-- ==== Sys2Proof/Safety.lean ====
section
/-! DEFINITION. The terms the statements use: what a correctly rounded result is, what one delay-line write and one
filter step do, and the invariants of the machine (spec/00_scope.md R9 to R11, spec/10_state.md R45,
spec/20_memory.md R102, spec/60_exceptions.md R406). -/

namespace Sys2Proof.Safety

open Sys2Proof Sys2Proof.Machine

/-! ### Numbers -/

/-- r is the exact value num/den, in units of 2^-149, rounded to binary32, to nearest with ties to even
(spec/00_scope.md R9). From half a unit in the last place above FLT_MAX on, the result is the infinity of the sign. -/
def NearestEven (num : Int) (den : Nat) (r : F32) : Prop :=
  if (2 ^ 25 - 1) * 2 ^ 252 * den ≤ num.natAbs then r = F32.pack (decide (num < 0)) 0x7F800000
  else
    F32.isFinite r = true ∧
    ∀ q : F32, F32.isFinite q = true →
      (num - F32.val r * den).natAbs ≤ (num - F32.val q * den).natAbs ∧
      ((num - F32.val r * den).natAbs = (num - F32.val q * den).natAbs → F32.val q ≠ F32.val r → r.getLsbD 0 = false)

/-- v is a number in [lo, hi] (spec/00_scope.md R11; -0.0 counts as +0.0). -/
abbrev InRange (lo hi v : F32) : Prop := F32.isNaN v = false ∧ F32.lt v lo = false ∧ F32.lt hi v = false

/-- The flag condition of a register write: v was not a number, or the stored value differs from v
(spec/10_state.md R37). -/
abbrev writeClamps (v stored : F32) : Bool := F32.isNaN v || stored != v

/-- 10^(-3L/(T*FS)) before the cap (spec/43_comb.md R300). -/
def decayLaw (fs len decay : F32) : F32 :=
  Config.xfnPow10 (F32.div (F32.mul F32.negThree len) (F32.mul decay fs))

/-- The cap of the decay law (spec/43_comb.md R300). -/
def capGain (m : F32) : F32 := if F32.lt F32.gmax m then F32.gmax else m

/-- The codes of FLT_KIND (spec/10_state.md R54). -/
abbrev KindCodes : Prop :=
  kindCode .bypass = 0#32 ∧ kindCode .lp1 = 1#32 ∧ kindCode .hp1 = 2#32 ∧ kindCode .shelf1 = 3#32 ∧
  kindCode .vicanek1 = 4#32 ∧ kindCode .lp2 = 5#32 ∧ kindCode .hp2 = 6#32 ∧ kindCode .raw = 7#32

/-! ### One write, one filter step -/

/-- ln' is ln after DlWrite of v: the word at the cursor is S(v), every other word reads as before, and the cursor is
advanced modulo the capacity (spec/41_delay_line.md R232). The memory clause asks for the one form that every buffer of
a machine has (`BuffersOk`). -/
def WritesWord (ln ln' : Line) (v : F32) : Prop :=
  ln' = { ln with buf := ln'.buf, wptr := (ln.wptr + 1) % ln.cap } ∧
  (memWf ln.buf = true →
    memWf ln'.buf = true ∧
    ∀ j, memRead ln'.buf j = if j = ln.wptr then F32.sanitise v else memRead ln.buf j)

/-- FltStep with input x answers y and leaves f' (spec/42_filters.md R270). -/
def FltSteps (f : Filter) (x y : F32) (f' : Filter) : Prop :=
  y = F32.sanitise (F32.add (F32.mul f.co.b0 x) f.s1) ∧
  f' = { f with
    s1 := F32.sanitise (F32.add (F32.sub (F32.mul f.co.b1 x) (F32.mul f.co.a1 y)) f.s2)
    s2 := F32.sanitise (F32.sub (F32.mul f.co.b2 x) (F32.mul f.co.a2 y)) }

/-! ### Invariants -/

/-- A line's buffer is in the one form, holds reachable words only, and its cursor and capacity are in their ranges
(spec/10_state.md R45, spec/20_memory.md R102). -/
abbrev BufferOk (l : Fin 44) (ln : Line) : Prop :=
  2 ≤ ln.cap ∧ ln.cap ≤ phys l ∧ ln.wptr < ln.cap ∧ memWf ln.buf = true ∧ memBelow ln.cap ln.buf = true

/-- Every line's buffer is well formed. -/
abbrev BuffersOk (s : State) : Prop := ∀ l : Fin 44, BufferOk l s.lines[l]

/-- All five coefficients are finite (spec/42_filters.md R261, spec/10_state.md R58). -/
abbrev CoefsFinite (c : Coefs) : Prop :=
  F32.isFinite c.b0 = true ∧ F32.isFinite c.b1 = true ∧ F32.isFinite c.b2 = true ∧
  F32.isFinite c.a1 = true ∧ F32.isFinite c.a2 = true

/-- No binary32 state that holds audio, and no coefficient, is NaN or an infinity (spec/00_scope.md R10). -/
abbrev AudioFinite (s : State) : Prop :=
  (∀ r : Fin 16, F32.isFinite s.x[r] = true) ∧
  (F32.isFinite s.finL = true ∧ F32.isFinite s.finR = true) ∧
  (F32.isFinite s.foutL = true ∧ F32.isFinite s.foutR = true) ∧
  (∀ l : Fin 44, ∀ c ∈ s.lines[l].buf, F32.isFinite c.2 = true) ∧
  ∀ f : Fin 32,
    CoefsFinite s.filters[f].co ∧ F32.isFinite s.filters[f].s1 = true ∧ F32.isFinite s.filters[f].s2 = true

/-- The bound on a comb gain that holds for every pow10: not above GMAX where the unit's sign is positive, not below -GMAX
where it is negative (spec/43_comb.md R300 to R302, spec/10_state.md R61; notes/assumptions/1.md). -/
abbrev CombGainOk (bank : Bank) (k : Fin 8) (fb : F32) : Prop :=
  if signNegative bank.signMode k then F32.lt fb F32.negGmax = false else F32.lt F32.gmax fb = false

/-- Every canonical register with a range is in it (spec/10_state.md R41 to R78); comb gains and FDN gains have the bound
that the cap of the decay law gives for every pow10 (spec/43_comb.md R300). -/
abbrev RangesOk (s : State) : Prop :=
  InRange F32.c8000 F32.c192000 s.fs ∧
  (∀ l : Fin 44, InRange F32.zero F32.c100000 s.lines[l].maxMs ∧ InRange F32.zero F32.c100000 s.lines[l].lenMs) ∧
  (∀ f : Fin 32, InRange F32.c20 F32.c20000 s.filters[f].fc ∧ InRange F32.zero F32.one s.filters[f].p) ∧
  (∀ c : Fin 16,
    F32.isFinite s.combs[c].makeup = true ∧ CombGainOk s.banks[bankOf c] (posOf c) s.combs[c].fb) ∧
  (∀ b : Fin 2, InRange F32.c0_01 F32.c1000 s.banks[b].decay ∧ InRange F32.c20 F32.c20000 s.banks[b].dampFc) ∧
  (∀ ch : Fin 4, InRange F32.negGmax F32.gmax s.chains[ch].g) ∧
  InRange F32.zero F32.one s.fdn.room ∧ s.fdn.roomSel = 0#6 ∧ InRange F32.c0_01 F32.c1000 s.fdn.decay ∧
  InRange F32.zero F32.one s.fdn.spread ∧ InRange F32.zero F32.one s.fdn.modDepth ∧
  InRange F32.c20 F32.c20000 s.fdn.dampFc ∧
  ∀ i : Fin 8, F32.lt F32.gmax s.fdn.g[i] = false

/-- 1.0 <= DL_LEN[l] <= DL_CAP[l] - 1 for every line (spec/10_state.md R45). -/
abbrev LengthsOk (s : State) : Prop :=
  ∀ l : Fin 44, InRange F32.one (F32.ofNat (s.lines[l].cap - 1)) s.lines[l].len

/-- Between commands no PC exists (spec/10_state.md R33, spec/20_memory.md R106), the response queue holds at most
RSP_DEPTH words, and at most the two words of one command wait behind it (spec/30_encoding.md R152;
notes/assumptions/6.md). -/
abbrev ControlOk (s : State) : Prop := s.pc = none ∧ s.rsp.length ≤ Config.rspDepth + 2

/-- Between commands the IRQ level is what STATUS and CTRL give (spec/60_exceptions.md R406). -/
abbrev IrqOk (s : State) : Prop := stalled s = false → s.irq = irqLevel s

/-! ### What a frame program leaves alone -/

/-- Every register that the host configures, and every register derived from them, is the same in t as in s
(spec/60_exceptions.md R410). -/
def SameConfiguration (s t : State) : Prop :=
  t.pmem = s.pmem ∧ t.fs = s.fs ∧ t.errIe = s.errIe ∧ t.clampIe = s.clampIe ∧
  (∀ l : Fin 44, t.lines[l] = { s.lines[l] with buf := t.lines[l].buf, wptr := t.lines[l].wptr }) ∧
  (∀ f : Fin 32, t.filters[f] = { s.filters[f] with s1 := t.filters[f].s1, s2 := t.filters[f].s2 }) ∧
  t.combs = s.combs ∧ t.banks = s.banks ∧ t.chains = s.chains ∧ t.fdn = s.fdn

end Sys2Proof.Safety
end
################
▶ [Work item] The first line of the records and every line down to the line with "(num - F32.val r * den).natAbs ≤" must be quoted exactly; leave out all else.

▶ [Solution to this exercise]
-- ==== Sys2Proof/Safety.lean ====
section
/-! DEFINITION. The terms the statements use: what a correctly rounded result is, what one delay-line write and one
filter step do, and the invariants of the machine (spec/00_scope.md R9 to R11, spec/10_state.md R45,
spec/20_memory.md R102, spec/60_exceptions.md R406). -/

namespace Sys2Proof.Safety

open Sys2Proof Sys2Proof.Machine

/-! ### Numbers -/

/-- r is the exact value num/den, in units of 2^-149, rounded to binary32, to nearest with ties to even
(spec/00_scope.md R9). From half a unit in the last place above FLT_MAX on, the result is the infinity of the sign. -/
def NearestEven (num : Int) (den : Nat) (r : F32) : Prop :=
  if (2 ^ 25 - 1) * 2 ^ 252 * den ≤ num.natAbs then r = F32.pack (decide (num < 0)) 0x7F800000
  else
    F32.isFinite r = true ∧
    ∀ q : F32, F32.isFinite q = true →
      (num - F32.val r * den).natAbs ≤ (num - F32.val q * den).natAbs ∧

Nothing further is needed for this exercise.